=== Begin Enclosure ===

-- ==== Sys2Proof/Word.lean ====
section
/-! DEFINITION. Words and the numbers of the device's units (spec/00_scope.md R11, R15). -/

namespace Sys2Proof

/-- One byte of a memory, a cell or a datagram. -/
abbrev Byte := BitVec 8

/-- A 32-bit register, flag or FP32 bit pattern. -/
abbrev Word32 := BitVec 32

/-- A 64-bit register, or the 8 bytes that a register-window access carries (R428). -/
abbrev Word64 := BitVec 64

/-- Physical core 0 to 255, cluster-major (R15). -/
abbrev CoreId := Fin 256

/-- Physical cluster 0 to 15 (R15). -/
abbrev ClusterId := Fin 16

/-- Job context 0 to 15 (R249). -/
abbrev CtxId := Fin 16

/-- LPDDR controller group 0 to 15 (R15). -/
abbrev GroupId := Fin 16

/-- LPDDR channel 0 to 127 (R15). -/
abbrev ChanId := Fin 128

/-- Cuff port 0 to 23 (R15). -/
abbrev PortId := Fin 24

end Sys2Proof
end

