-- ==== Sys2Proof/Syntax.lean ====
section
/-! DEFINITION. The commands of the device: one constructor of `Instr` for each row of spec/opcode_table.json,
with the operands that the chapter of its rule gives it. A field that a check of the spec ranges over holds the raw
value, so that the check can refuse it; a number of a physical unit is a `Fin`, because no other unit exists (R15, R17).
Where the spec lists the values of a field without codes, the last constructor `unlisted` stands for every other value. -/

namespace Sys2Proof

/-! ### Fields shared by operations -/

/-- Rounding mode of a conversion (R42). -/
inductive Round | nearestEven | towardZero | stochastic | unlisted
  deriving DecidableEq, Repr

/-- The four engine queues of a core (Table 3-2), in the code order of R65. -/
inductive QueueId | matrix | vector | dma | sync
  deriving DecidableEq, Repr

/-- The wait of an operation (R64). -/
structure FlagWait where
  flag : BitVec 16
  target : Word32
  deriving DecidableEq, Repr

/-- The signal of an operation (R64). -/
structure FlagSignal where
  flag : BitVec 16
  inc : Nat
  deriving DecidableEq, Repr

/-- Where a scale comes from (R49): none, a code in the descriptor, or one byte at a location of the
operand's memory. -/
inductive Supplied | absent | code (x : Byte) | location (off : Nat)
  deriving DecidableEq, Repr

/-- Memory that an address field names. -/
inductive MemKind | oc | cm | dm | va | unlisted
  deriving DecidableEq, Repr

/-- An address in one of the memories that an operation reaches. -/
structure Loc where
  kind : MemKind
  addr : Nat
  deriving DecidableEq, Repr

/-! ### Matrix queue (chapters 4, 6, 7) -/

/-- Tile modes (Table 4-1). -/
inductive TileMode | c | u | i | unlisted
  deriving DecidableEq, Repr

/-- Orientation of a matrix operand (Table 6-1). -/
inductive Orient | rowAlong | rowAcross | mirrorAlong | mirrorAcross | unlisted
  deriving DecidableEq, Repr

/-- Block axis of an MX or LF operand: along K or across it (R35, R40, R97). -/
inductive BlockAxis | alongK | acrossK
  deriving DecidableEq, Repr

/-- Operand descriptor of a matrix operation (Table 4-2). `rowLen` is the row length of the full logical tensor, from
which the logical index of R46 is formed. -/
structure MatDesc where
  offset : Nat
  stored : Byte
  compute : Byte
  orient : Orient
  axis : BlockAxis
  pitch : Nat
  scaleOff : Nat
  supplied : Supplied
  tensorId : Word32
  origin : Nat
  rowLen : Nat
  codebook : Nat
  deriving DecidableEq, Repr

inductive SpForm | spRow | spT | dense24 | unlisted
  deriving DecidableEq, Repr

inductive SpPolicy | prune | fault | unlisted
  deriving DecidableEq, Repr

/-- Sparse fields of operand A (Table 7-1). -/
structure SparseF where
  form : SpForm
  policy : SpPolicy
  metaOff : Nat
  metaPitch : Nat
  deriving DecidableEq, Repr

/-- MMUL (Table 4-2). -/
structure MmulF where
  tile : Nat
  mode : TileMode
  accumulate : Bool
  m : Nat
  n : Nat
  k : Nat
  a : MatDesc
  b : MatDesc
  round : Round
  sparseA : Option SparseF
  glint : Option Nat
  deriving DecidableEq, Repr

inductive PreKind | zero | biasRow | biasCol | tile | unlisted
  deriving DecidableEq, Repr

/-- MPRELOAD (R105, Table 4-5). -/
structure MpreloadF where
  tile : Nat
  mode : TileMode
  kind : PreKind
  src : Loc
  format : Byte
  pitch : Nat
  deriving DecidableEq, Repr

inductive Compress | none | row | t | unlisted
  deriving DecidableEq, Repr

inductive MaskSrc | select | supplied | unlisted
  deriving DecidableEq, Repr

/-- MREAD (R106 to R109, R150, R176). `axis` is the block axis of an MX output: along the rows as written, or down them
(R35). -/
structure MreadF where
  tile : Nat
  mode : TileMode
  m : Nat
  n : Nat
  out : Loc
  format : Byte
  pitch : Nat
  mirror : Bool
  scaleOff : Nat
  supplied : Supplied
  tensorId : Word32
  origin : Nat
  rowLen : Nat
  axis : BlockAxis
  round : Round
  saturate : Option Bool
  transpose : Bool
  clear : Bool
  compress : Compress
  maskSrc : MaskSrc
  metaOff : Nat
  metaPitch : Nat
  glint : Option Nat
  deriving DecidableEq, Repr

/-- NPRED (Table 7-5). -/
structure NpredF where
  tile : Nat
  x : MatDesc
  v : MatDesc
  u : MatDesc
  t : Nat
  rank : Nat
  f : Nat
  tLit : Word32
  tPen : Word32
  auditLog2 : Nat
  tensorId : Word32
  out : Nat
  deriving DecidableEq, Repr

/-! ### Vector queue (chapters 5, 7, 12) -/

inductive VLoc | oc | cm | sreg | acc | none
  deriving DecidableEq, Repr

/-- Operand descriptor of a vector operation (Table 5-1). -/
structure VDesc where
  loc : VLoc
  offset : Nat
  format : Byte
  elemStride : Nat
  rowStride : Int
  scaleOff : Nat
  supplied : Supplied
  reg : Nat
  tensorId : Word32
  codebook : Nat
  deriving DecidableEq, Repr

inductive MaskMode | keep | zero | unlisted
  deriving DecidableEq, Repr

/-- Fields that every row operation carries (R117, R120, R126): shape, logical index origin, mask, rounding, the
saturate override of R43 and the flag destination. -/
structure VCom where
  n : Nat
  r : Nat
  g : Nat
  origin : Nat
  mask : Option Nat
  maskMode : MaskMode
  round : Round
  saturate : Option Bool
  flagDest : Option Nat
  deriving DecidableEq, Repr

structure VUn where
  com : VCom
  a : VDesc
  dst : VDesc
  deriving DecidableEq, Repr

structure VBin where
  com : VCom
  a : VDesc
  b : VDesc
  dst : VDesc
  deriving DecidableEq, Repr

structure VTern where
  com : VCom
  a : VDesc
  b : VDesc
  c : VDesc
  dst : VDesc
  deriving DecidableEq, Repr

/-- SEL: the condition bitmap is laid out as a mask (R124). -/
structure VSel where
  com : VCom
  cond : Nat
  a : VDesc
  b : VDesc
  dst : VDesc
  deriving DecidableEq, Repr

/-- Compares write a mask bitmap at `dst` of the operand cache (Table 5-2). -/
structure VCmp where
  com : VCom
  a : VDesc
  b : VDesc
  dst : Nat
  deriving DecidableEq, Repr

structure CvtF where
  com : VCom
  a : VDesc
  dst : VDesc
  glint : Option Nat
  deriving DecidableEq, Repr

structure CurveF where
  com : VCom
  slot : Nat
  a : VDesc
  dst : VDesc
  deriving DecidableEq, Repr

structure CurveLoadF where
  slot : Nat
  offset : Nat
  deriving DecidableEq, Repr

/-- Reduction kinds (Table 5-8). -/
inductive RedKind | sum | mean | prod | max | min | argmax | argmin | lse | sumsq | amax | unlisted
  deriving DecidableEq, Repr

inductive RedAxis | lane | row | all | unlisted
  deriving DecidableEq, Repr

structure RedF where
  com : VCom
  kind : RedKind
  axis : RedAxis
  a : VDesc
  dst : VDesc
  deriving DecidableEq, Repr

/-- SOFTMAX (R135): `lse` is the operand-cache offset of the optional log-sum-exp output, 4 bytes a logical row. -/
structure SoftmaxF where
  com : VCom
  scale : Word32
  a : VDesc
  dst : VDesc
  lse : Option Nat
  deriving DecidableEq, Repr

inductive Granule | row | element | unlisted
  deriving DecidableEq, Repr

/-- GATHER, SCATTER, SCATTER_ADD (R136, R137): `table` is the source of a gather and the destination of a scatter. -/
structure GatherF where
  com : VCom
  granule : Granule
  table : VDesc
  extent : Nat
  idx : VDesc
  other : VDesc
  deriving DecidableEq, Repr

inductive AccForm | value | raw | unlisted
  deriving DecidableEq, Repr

=== End Enclosure ===

Work task >> Repeat word for word every line from the start of the entries to the line holding "order of R65. -/", inclusive, and nothing else.

Exercise response >>
-- ==== Sys2Proof/Word.lean ====
section
/-! DEFINITION. Words and the numbers of the device's units (spec/00_scope.md R11, R15). -/

namespace Sys2Proof

/-- One byte of a memory, a cell or a datagram. -/
abbrev Byte := BitVec 8

/-- A 32-bit register, flag or FP32 bit pattern. -/
abbrev Word32 := BitVec 32

/-- A 64-bit register, or the 8 bytes that a register-window access carries (R428). -/
abbrev Word64 := BitVec 64

/-- Physical core 0 to 255, cluster-major (R15). -/
abbrev CoreId := Fin 256

/-- Physical cluster 0 to 15 (R15). -/
abbrev ClusterId := Fin 16

/-- Job context 0 to 15 (R249). -/
abbrev CtxId := Fin 16

/-- LPDDR controller group 0 to 15 (R15). -/
abbrev GroupId := Fin 16

/-- LPDDR channel 0 to 127 (R15). -/
abbrev ChanId := Fin 128

/-- Cuff port 0 to 23 (R15). -/
abbrev PortId := Fin 24

end Sys2Proof
end

-- ==== Sys2Proof/Syntax.lean ====
section
/-! DEFINITION. The commands of the device: one constructor of `Instr` for each row of spec/opcode_table.json,
with the operands that the chapter of its rule gives it. A field that a check of the spec ranges over holds the raw
value, so that the check can refuse it; a number of a physical unit is a `Fin`, because no other unit exists (R15, R17).
Where the spec lists the values of a field without codes, the last constructor `unlisted` stands for every other value. -/

namespace Sys2Proof

/-! ### Fields shared by operations -/

/-- Rounding mode of a conversion (R42). -/
inductive Round | nearestEven | towardZero | stochastic | unlisted
  deriving DecidableEq, Repr

/-- The four engine queues of a core (Table 3-2), in the code order of R65. -/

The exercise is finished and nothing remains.